Regulations.gov - Proposed Rule Document.pdf (133.5 KB)

Ai, that looks MUCH better than the original. Nice!

Well, it does have .gov at the end so “stubborn”, “bad” and a few more of such words is built-in and assumed :slight_smile:

I hesitate to go through as many steps as you outline but must admit that the result you provided below is very good. Thanks!

EDIT:
Going through your steps the result is invariably the same: I get a page with “Your web browser must have JavaScript enabled in order for regulations.gov to display correctly.”
Safari as well as DT3 have javascript enabled.

Oh never knew that existed (!) Goes to show the depth of DT3’s functionality (or my lack of explorative capabilities). Anyhow, that method works and gets me by.

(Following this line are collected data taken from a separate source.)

-- ==== Sys2Proof/Machine/Fft.lean ====
section
/-! DEFINITION. The real FFT engine (spec/41_fft.md R154 to R160). -/

namespace Sys2Proof.Machine

/-- Element `i` of a half or of a Window. -/
def elemAt (a : List Cplx) (i : Nat) : Cplx := a.getD i cZero

/-- `bitrev_L(i)` (R155). -/
def bitrev : Nat → Nat → Nat
  | 0, _ => 0
  | l + 1, i => (i % 2) * 2 ^ l + bitrev l (i / 2)

/-- One step of the bit-reversal permutation (R156): `if i < j then swap a[i] and a[j]`. -/
def swapStep (l : Nat) (a : List Cplx) (i : Nat) : List Cplx :=
  let j := bitrev l i
  if i < j then (a.set i (elemAt a j)).set j (elemAt a i) else a

/-- The bit-reversal permutation (R156): `for i in 0..M-1`. -/
def bitrevPermute (l : Nat) (a : List Cplx) : List Cplx := (List.range (2 ^ l)).foldl (swapStep l) a

/-- One butterfly (R156) on the pair at `i` and `j`. -/
def butterfly (w : Cplx) (i j : Nat) (a : List Cplx) : List Cplx :=
  let u := elemAt a i
  let t := cmul w (elemAt a j)
  (a.set i (cadd u t)).set j (csub u t)

/-- The butterflies of one sub-transform of length `2 h` that starts at `st` (R156): `for j in 0..h-1`. -/
def butterflyBlock (c : Config) (h st : Nat) (a : List Cplx) : List Cplx :=
  (List.range h).foldl (fun a j => butterfly (twRead c (j * (c.n / (2 * h)))) (st + j) (st + j + h) a) a

/-- One pass (R156): the sub-transforms of length `2 h` that start at `0, 2 h, ..., M - 2 h`. -/
def butterflyPass (c : Config) (h : Nat) (a : List Cplx) : List Cplx :=
  (List.range (c.m / (2 * h))).foldl (fun a b => butterflyBlock c h (b * (2 * h)) a) a

/-- `HalfFFT(a)` (R156): the permutation, then the passes with `h = 1, 2, 4, ..., M/2`. -/
def halfFft (c : Config) (a : List Cplx) : List Cplx :=
  (List.range (c.log2n - 1)).foldl (fun a p => butterflyPass c (2 ^ p) a) (bitrevPermute (c.log2n - 1) a)

/-- `E[m] = x[2m]` (R154). -/
def evenHalf (c : Config) (x : List Cplx) : List Cplx := (List.range c.m).map fun m => elemAt x (2 * m)

/-- `O[m] = x[2m + 1]` (R154). -/
def oddHalf (c : Config) (x : List Cplx) : List Cplx := (List.range c.m).map fun m => elemAt x (2 * m + 1)

/-- The combine step (R157): bins 0 to M - 1, the multiplication by `TW[0]` included (R162). -/
def combineBins (c : Config) (e o : List Cplx) : List Cplx :=
  (List.range c.m).map fun i => cadd (elemAt e i) (cmul (twRead c i) (elemAt o i))

/-- The Nyquist bin M (R158). -/
def nyquistBin (e o : List Cplx) : Cplx := csub (elemAt e 0) (elemAt o 0)

/-- The M + 1 bins of a Window `x` (R154 to R158). -/
def realFft (c : Config) (x : List Cplx) : List Cplx :=
  let e := halfFft c (evenHalf c x)
  let o := halfFft c (oddHalf c x)
  combineBins c e o ++ [nyquistBin e o]

/-- `C.FFT` (R160): the slot is only read. -/
def execCFft (s : State) : Host.Outcome State Fault Refusal :=
  if !s.rIn then .next (raiseFault .cNotReading s)
  else
    let t := writeSpectrum (realFft s.cfg (slotOf s (readSlot s))) s
    .next (respond { ok := true } { t with specValid := true })

end Sys2Proof.Machine
end

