/-- Two negative operands with sum zero are zeros. -/
theorem fadd_exact_zero {a b : Word32} (ha : f32Finite a) (hb : f32Finite b) (h : f32Value a + f32Value b = 0) :
    fadd a b = if a = 0x80000000 ∧ b = 0x80000000 then 0x80000000 else 0x00000000 := by
  have hunits : fUnits a + fUnits b = 0 := by
    rw [f32Value_eq, f32Value_eq, ← add_div, div_eq_zero_iff] at h
    exact_mod_cast h.resolve_right (by positivity)
  have hsigns : (a = 0x80000000 ∧ b = 0x80000000) ↔ (fSign a && fSign b) = true := by
    rw [eq_fNegZero_iff, eq_fNegZero_iff, Bool.and_eq_true]
    refine ⟨fun ⟨ha, hb⟩ => ⟨ha.1, hb.1⟩, fun ⟨hsa, hsb⟩ => ?_⟩
    rw [fUnits, fUnits, if_pos hsa, if_pos hsb] at hunits
    exact ⟨⟨hsa, magUnits_eq_zero.1 (by omega)⟩, hsb, magUnits_eq_zero.1 (by omega)⟩
  rw [fadd_of_finite ha hb, if_pos hunits, f32Zero]
  exact if_congr hsigns.symm rfl rfl

/-- Settles O43: a sum is one rounding of the exact sum of units; a difference is the sum with the negated operand. -/
theorem sumsAreCorrectlyRounded : Obligations.SumsAreCorrectlyRounded := by
  unfold Obligations.SumsAreCorrectlyRounded
  intro a b ha hb
  have hneg : f32Finite (fNeg b) := f32Finite_fNeg hb
  refine ⟨fadd_roundsTo ha hb, ?_, fadd_exact_zero ha hb, fun h => ?_⟩
  · have hround := fadd_roundsTo ha hneg
    rwa [f32Value_fNeg, Rat.cast_neg, ← sub_eq_add_neg] at hround
  · have hzero := fadd_exact_zero ha hneg (by rwa [f32Value_fNeg, ← sub_eq_add_neg])
    simp only [fNeg_eq_fNegZero_iff] at hzero
    exact hzero

theorem msb_fPack_roundMag (s : Bool) (num den : ℕ) : (fPack s (roundMag num den)).msb = s := by
  rw [msb_eq_fSign, fSign_fPack s ((roundMag_le num den).trans_lt (by decide))]

/-- Settles O44: the product of the magnitudes, in units of 2^-149, is rounded once. -/
theorem productsAreCorrectlyRounded : Obligations.ProductsAreCorrectlyRounded := by
  unfold Obligations.ProductsAreCorrectlyRounded
  intro a b ha hb
  rw [fmul_of_finite ha hb, msb_fPack_roundMag, msb_eq_fSign, msb_eq_fSign]
  refine ⟨?_, rfl⟩
  have hproduct : (f32Value a : ℝ) * (f32Value b : ℝ) = signFactor (fSign a ^^ fSign b) *
      (((magUnits (fMag a) * magUnits (fMag b) : ℕ) : ℝ) / (2 ^ 149 : ℕ)) / 2 ^ 149 := by
    rw [f32Value_eq_signFactor, f32Value_eq_signFactor, signFactor_xor]
    push_cast
    ring
  rw [hproduct]
  exact roundsTo_roundMag _ _ (by positivity)

/-- Settles O45: the quotient of the magnitudes, in units of 2^-149, is rounded once. -/
theorem quotientsAreCorrectlyRounded : Obligations.QuotientsAreCorrectlyRounded := by
  unfold Obligations.QuotientsAreCorrectlyRounded
  intro a b ha hb h0
  rw [fdiv_of_finite ha hb h0, msb_fPack_roundMag, msb_eq_fSign, msb_eq_fSign]
  refine ⟨?_, rfl⟩
  have hpos : 0 < magUnits (fMag b) := Nat.pos_of_ne_zero (mt magUnits_eq_zero.1 (mt f32Value_eq_zero.2 h0))
  have hquotient : (f32Value a : ℝ) / (f32Value b : ℝ) = signFactor (fSign a ^^ fSign b) *
      (((magUnits (fMag a) * 2 ^ 149 : ℕ) : ℝ) / (magUnits (fMag b) : ℕ)) / 2 ^ 149 := by
    have hpos' : (0 : ℝ) < magUnits (fMag b) := Nat.cast_pos.2 hpos
    rw [f32Value_eq_signFactor, f32Value_eq_signFactor, signFactor_xor_eq_div, Nat.cast_mul, Nat.cast_pow, Nat.cast_ofNat]
    have hsign := signFactor_ne_zero (fSign b)
    field_simp
  rw [hquotient]
  exact roundsTo_roundMag _ _ hpos

end Sys2Proof.Machine

namespace Sys2Proof.Machine

/-! ## O48: the twiddle table (spec/41_fft.md R152)

`cosCompare` is the comparison of the real cosine (`cosCompare_eq`), so `cosFloorMag` finds the greatest pattern below its
magnitude and the comparison with the midpoint above that pattern rounds to nearest. -/

/-- The angle of the `k`-th root of size `2^l`. -/
noncomputable def angle (l k : ℕ) : ℝ := 2 * Real.pi * k / 2 ^ l

theorem angle_double (l k : ℕ) : angle (l + 1) (2 * k) = angle l k := by
  rw [angle, angle, pow_succ]
  push_cast
  field_simp

theorem two_mul_angle (l k : ℕ) : 2 * angle (l + 1) k = angle l k := by
  rw [angle, angle, pow_succ]
  field_simp

/-- Whole turns do not matter. -/
theorem cos_angle_mod (l k : ℕ) : Real.cos (angle l (k % 2 ^ l)) = Real.cos (angle l k) := by
  have hturns : angle l k = angle l (k % 2 ^ l) + (k / 2 ^ l : ℕ) * (2 * Real.pi) := by
    have hk : (k : ℝ) = (2 : ℝ) ^ l * (k / 2 ^ l : ℕ) + (k % 2 ^ l : ℕ) := by
      exact_mod_cast (Nat.div_add_mod k (2 ^ l)).symm
    rw [angle, angle, hk]
    field_simp
    ring
  rw [hturns, Real.cos_add_nat_mul_two_pi]

theorem cos_angle_of_mod_zero {l k : ℕ} (h : k % 2 ^ l = 0) : Real.cos (angle l k) = 1 := by
  rw [← cos_angle_mod, h, angle]
  simp

/-- In the first and in the last quarter turn the cosine is not negative. -/
theorem cos_angle_nonneg {l k : ℕ} (h : 4 * (k % 2 ^ l) ≤ 2 ^ l ∨ 3 * 2 ^ l ≤ 4 * (k % 2 ^ l)) :
    0 ≤ Real.cos (angle l k) := by
  have hpi := Real.pi_pos
  have hr : ((k % 2 ^ l : ℕ) : ℝ) < 2 ^ l := by exact_mod_cast Nat.mod_lt k (by positivity)
  rw [← cos_angle_mod]
  rcases h with h | h
  · have hquarter : 4 * ((k % 2 ^ l : ℕ) : ℝ) ≤ 2 ^ l := by exact_mod_cast h
    apply Real.cos_nonneg_of_neg_pi_div_two_le_of_le
    · have : 0 ≤ angle l (k % 2 ^ l) := by unfold angle; positivity
      linarith
    · rw [angle, div_le_iff₀ (by positivity)]
      nlinarith
  · have hquarter : 3 * 2 ^ l ≤ 4 * ((k % 2 ^ l : ℕ) : ℝ) := by exact_mod_cast h
    rw [← Real.cos_two_pi_sub]
    apply Real.cos_nonneg_of_neg_pi_div_two_le_of_le
    · have : angle l (k % 2 ^ l) ≤ 2 * Real.pi := by
        rw [angle, div_le_iff₀ (by positivity)]
        nlinarith
      linarith
    · have : 3 / 2 * Real.pi ≤ angle l (k % 2 ^ l) := by
        rw [angle, le_div_iff₀ (by positivity)]
        nlinarith
      linarith

/-- In the two quarter turns between the cosine is negative. -/
theorem cos_angle_neg {l k : ℕ} (h : ¬(4 * (k % 2 ^ l) ≤ 2 ^ l ∨ 3 * 2 ^ l ≤ 4 * (k % 2 ^ l))) :
    Real.cos (angle l k) < 0 := by
  have hpi := Real.pi_pos
  obtain ⟨hlow, hhigh⟩ := not_or.1 h
  have hlow' : 2 ^ l < 4 * ((k % 2 ^ l : ℕ) : ℝ) := by exact_mod_cast not_le.1 hlow
  have hhigh' : 4 * ((k % 2 ^ l : ℕ) : ℝ) < 3 * 2 ^ l := by exact_mod_cast not_le.1 hhigh
  rw [← cos_angle_mod]
  apply Real.cos_neg_of_pi_div_two_lt_of_lt
  · rw [angle, lt_div_iff₀ (by positivity)]
    nlinarith
  · rw [angle, div_lt_iff₀ (by positivity)]
    nlinarith

theorem cmp_neg_neg_real (x y : ℝ) : cmp (-x) (-y) = cmp y x :=
  StrictAnti.cmp_map_eq (f := fun z : ℝ => -z) (fun _ _ h => neg_lt_neg h) x y

/-- Doubling the angle keeps the order of two cosines that are not negative. -/
theorem cmp_double_of_nonneg {c q : ℝ} (hc : 0 ≤ c) (hq : 0 ≤ q) : cmp (2 * c ^ 2 - 1) (2 * q ^ 2 - 1) = cmp c q := by
  have hmono : StrictMonoOn (fun x : ℝ => 2 * x ^ 2 - 1) (Set.Ici 0) := fun x hx y _ hxy => by
    rw [Set.mem_Ici] at hx
    dsimp only
    nlinarith
  exact hmono.cmp_map_eq hc hq

/-- Doubling the angle reverses the order of two negative cosines. -/
theorem cmp_double_of_neg {c q : ℝ} (hc : c < 0) (hq : q < 0) : (cmp (2 * c ^ 2 - 1) (2 * q ^ 2 - 1)).swap = cmp c q := by
  rw [← neg_sq c, ← neg_sq q, cmp_double_of_nonneg (neg_nonneg.2 hc.le) (neg_nonneg.2 hq.le), cmp_swap]
  exact cmp_neg_neg_real q c

theorem compare_one (num : ℤ) (e : ℕ) : compare ((2 : ℤ) ^ e) num = cmp (1 : ℝ) (num / 2 ^ e) := by
  have hmono : StrictMono fun z : ℤ => (z : ℝ) / 2 ^ e := fun x y hxy =>
    div_lt_div_of_pos_right (Int.cast_lt.2 hxy) (by positivity)
  rw [← cmp_eq_compare, ← hmono.cmp_map_eq]
  simp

Still makes me wonder; what is the essential nature of failure here? Is it the website’s interaction with its own context/data loading mechanism that cannot be overcome by DT3 or is it a DT3 issue? Or both? Even if the website is built-up a bit crappily, there are quite a few of these and it would be nice to see how DT3 could overcome this…

It’s probably caused by the dynamic nature (JavaScript) and the slow initial loading of the webpage. This causes probably a timeout and/or the background renderer assumes that the page was completely loaded and creates the result too early.

Thanks for that. Any helpful suggestions to overcome the “javascript must be enabled” problem?

It is the same in Spain. You must have a specific Java version and, yes, a specific Internet Explorer (yes, old good IE).

Once you are used to, it is not so slow. Shift-C does the capture, then you select the parts of the web, go to DT, select all text in captured page, paste. I have a shortcut to justify text (Control+Option+Cmd+J) and another to convert into PDF (Control+Option+Cmd+P). Then steps are:

  1. Select the parts I want to capture
  2. Press Shift-C
  3. Press enter
  4. Press Cmd+C
  5. Go to captured Formatted Note
  6. Cmd+A
  7. Cmd+V
  8. Cmd+A
  9. Control+Option+Cmd+J
  10. Control+Option+Cmd+P
  11. Delete Formatted Note.

It seems more complex that it really is, and I guess most parts could be scripted.

1 Like

Only the already suggested one to print the page to DEVONthink.